- Exercise data -
def regsRdm1 : List RegDef := [
  ⟨"RDM_CC_RATE", 0x00A00100, [(8, 0x20)], [
    ⟨"AI", ⟨16, 16⟩, .rwl, 50, .any, false⟩,
    ⟨"RATE_MIN", ⟨0, 16⟩, .rwl, 100, .any, false⟩]⟩,
  ⟨"RDM_CC_DELAY", 0x00A00104, [(8, 0x20)], [
    ⟨"Q_TARGET", ⟨16, 16⟩, .rwl, 4000, .any, false⟩,
    ⟨"CNP_HOLD", ⟨8, 8⟩, .rwl, 50, .any, false⟩,
    ⟨"AI_MAX_MULT", ⟨4, 4⟩, .rwl, 8, .any, false⟩,
    ⟨"ALPHA_SHIFT", ⟨0, 4⟩, .rwl, 3, (.range 1 8), false⟩]⟩,
  ⟨"RDM_CC_GAIN", 0x00A00108, [(8, 0x20)], [
    ⟨"KP", ⟨24, 8⟩, .rwl, 64, .any, false⟩,
    ⟨"KD", ⟨16, 8⟩, .rwl, 128, .any, false⟩,
    ⟨"F_MAX", ⟨8, 8⟩, .rwl, 128, .any, false⟩,
    ⟨"CNP_CUT", ⟨0, 8⟩, .rwl, 64, .any, false⟩]⟩,
  ⟨"RDM_CC_TIME", 0x00A0010C, [(8, 0x20)], [
    ⟨"BASE_WIN", ⟨16, 16⟩, .rwl, 256, .any, false⟩,
    ⟨"CNP_INTERVAL", ⟨8, 8⟩, .rwl, 50, .any, false⟩,
    ⟨"UPDATE_MIN", ⟨0, 4⟩, .rwl, 2, .any, false⟩]⟩,
  ⟨"RDM_CC_BURST", 0x00A00110, [(8, 0x20)], [
    ⟨"BURST", ⟨0, 20⟩, .rwl, 65536, (.range 8192 1048575), false⟩]⟩,
  ⟨"RDM_QP_SEL", 0x00A00200, [], [
    ⟨"QPN", ⟨0, 24⟩, .rw, 0, .any, true⟩]⟩,
  ⟨"RDM_QP_INFO0", 0x00A00204, [], [
    ⟨"VALID", ⟨31, 1⟩, .ro, 0, .any, false⟩,
    ⟨"RESIDENT", ⟨30, 1⟩, .ro, 0, .any, false⟩,
    ⟨"STATE", ⟨24, 4⟩, .ro, 0, .any, false⟩,
    ⟨"CAUSE", ⟨16, 8⟩, .ro, 0, .any, false⟩,
    ⟨"HOST", ⟨0, 16⟩, .ro, 0, .any, false⟩]⟩,
  ⟨"RDM_QP_INFO1", 0x00A00208, [], [
    ⟨"EPSN", ⟨0, 24⟩, .ro, 0, .any, false⟩]⟩,
  ⟨"RDM_QP_INFO2", 0x00A0020C, [], [
    ⟨"READS_OUT", ⟨24, 8⟩, .ro, 0, .any, false⟩,
    ⟨"UNA_PSN", ⟨0, 24⟩, .ro, 0, .any, false⟩]⟩,
  ⟨"RDM_QP_INFO3", 0x00A00210, [], [
    ⟨"RATE", ⟨0, 32⟩, .ro, 0, .any, false⟩]⟩]

def regsSwc0 : List RegDef := [
  ⟨"SWC_SERAI_CFG", 0x00C00000, [], [
    ⟨"CONVOY_CELLS", ⟨0, 17⟩, .rwl, 32768, .convoyCells, false⟩]⟩,
  ⟨"SWC_HOLD_CFG", 0x00C00004, [], [
    ⟨"HOLD_RESERVE", ⟨0, 18⟩, .rwl, 65536, .holdReserve, false⟩]⟩,
  ⟨"SWC_SHARED_CFG", 0x00C00008, [], [
    ⟨"XOFF_FREE", ⟨16, 16⟩, .rwl, 16384, .any, false⟩,
    ⟨"ECN_FREE", ⟨0, 16⟩, .rwl, 32768, .any, false⟩]⟩,
  ⟨"SWC_STATUS", 0x00C0000C, [], [
    ⟨"CFG_REFUSED", ⟨31, 1⟩, .w1c, 0, .any, false⟩,
    ⟨"SHARED_CELLS", ⟨0, 19⟩, .ro, 204800, .any, false⟩]⟩,
  ⟨"SWC_OCC_SHARED", 0x00C00010, [], [
    ⟨"FREE", ⟨0, 19⟩, .ro, 204800, .any, false⟩]⟩,
  ⟨"SWC_OCC_HOLD", 0x00C00014, [], [
    ⟨"CELLS", ⟨0, 19⟩, .ro, 0, .any, false⟩]⟩,
  ⟨"SWC_OCC_CONVOY", 0x00C00018, [], [
    ⟨"FREE", ⟨0, 17⟩, .ro, 32768, .any, false⟩]⟩,
  ⟨"SWC_OCC_MGT", 0x00C0001C, [], [
    ⟨"CELLS", ⟨0, 14⟩, .ro, 0, .any, false⟩]⟩,
  ⟨"SWC_L2_CFG", 0x00C00020, [], [
    ⟨"LEARN_EN", ⟨31, 1⟩, .rwl, 1, .any, false⟩,
    ⟨"AGE_S", ⟨0, 16⟩, .rwl, 300, .any, false⟩]⟩,
  ⟨"SWC_MAC_COUNT", 0x00C00024, [], [
    ⟨"STATIC", ⟨16, 7⟩, .ro, 0, .any, false⟩,
    ⟨"LEARNED", ⟨0, 16⟩, .ro, 0, .any, false⟩]⟩,
  ⟨"SWC_CNT", 0x00C00100, [(16, 0x4)], [
    ⟨"COUNT", ⟨0, 32⟩, .rc, 0, .any, false⟩]⟩,
  ⟨"SWC_PQ_BUF", 0x00C01000, [(128, 0x100), (8, 0x20)], [
    ⟨"HEADROOM", ⟨16, 12⟩, .rwl, 0, .swcPq, false⟩,
    ⟨"MIN", ⟨0, 12⟩, .rwl, 16, .swcPq, false⟩]⟩]

def regsSwc1 : List RegDef := [
  ⟨"SWC_PQ_PFC", 0x00C01004, [(128, 0x100), (8, 0x20)], [
    ⟨"XOFF_THR", ⟨16, 16⟩, .rwl, 2048, .swcPq, false⟩,
    ⟨"XON_THR", ⟨0, 16⟩, .rwl, 1024, .xonThr, false⟩]⟩,
  ⟨"SWC_PQ_LIM", 0x00C01008, [(128, 0x100), (8, 0x20)], [
    ⟨"ECN_IN_THR", ⟨16, 16⟩, .rwl, 512, .any, false⟩,
    ⟨"LIMIT", ⟨0, 16⟩, .rwl, 16384, .any, false⟩]⟩,
  ⟨"SWC_PQ_ECN", 0x00C0100C, [(128, 0x100), (8, 0x20)], [
    ⟨"ECN_OUT_THR", ⟨0, 16⟩, .rw, 512, .any, true⟩]⟩,
  ⟨"SWC_PQ_OCC", 0x00C01010, [(128, 0x100), (8, 0x20)], [
    ⟨"EGRESS", ⟨16, 16⟩, .ro, 0, .any, false⟩,
    ⟨"INGRESS", ⟨0, 16⟩, .ro, 0, .any, false⟩]⟩,
  ⟨"SWC_PQ_DROP", 0x00C01014, [(128, 0x100), (8, 0x20)], [
    ⟨"COUNT", ⟨0, 32⟩, .rc, 0, .any, false⟩]⟩,
  ⟨"SWC_LP_CFG", 0x00C09000, [(128, 0x4)], [
    ⟨"LEARN_EN", ⟨1, 1⟩, .rwl, 0, .any, false⟩,
    ⟨"FWD_EN", ⟨0, 1⟩, .rwl, 0, .any, false⟩]⟩,
  ⟨"SWC_MAC_ST_LO", 0x00C0A000, [(64, 0x10)], [
    ⟨"MAC_LO", ⟨0, 32⟩, .rwl, 0, .any, false⟩]⟩,
  ⟨"SWC_MAC_ST_HI", 0x00C0A004, [(64, 0x10)], [
    ⟨"VALID", ⟨31, 1⟩, .rwl, 0, .any, false⟩,
    ⟨"VLAN", ⟨16, 12⟩, .rwl, 0, .any, false⟩,
    ⟨"MAC_HI", ⟨0, 16⟩, .rwl, 0, .any, false⟩]⟩,
  ⟨"SWC_MAC_ST_PORT", 0x00C0A008, [(64, 0x10)], [
    ⟨"LPORT", ⟨0, 7⟩, .rwl, 0, .any, false⟩]⟩]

- Instructions for the task -
Search the entries for the word "swcPq", then list each line that holds it.

- Exercise solution -
    ⟨"HEADROOM", ⟨16, 12⟩, .rwl, 0, .swcPq, false⟩,
    ⟨"MIN", ⟨0, 12⟩, .rwl, 16, .swcPq, false⟩]⟩]
    ⟨"XOFF_THR", ⟨16, 16⟩, .rwl, 2048, .swcPq, false⟩,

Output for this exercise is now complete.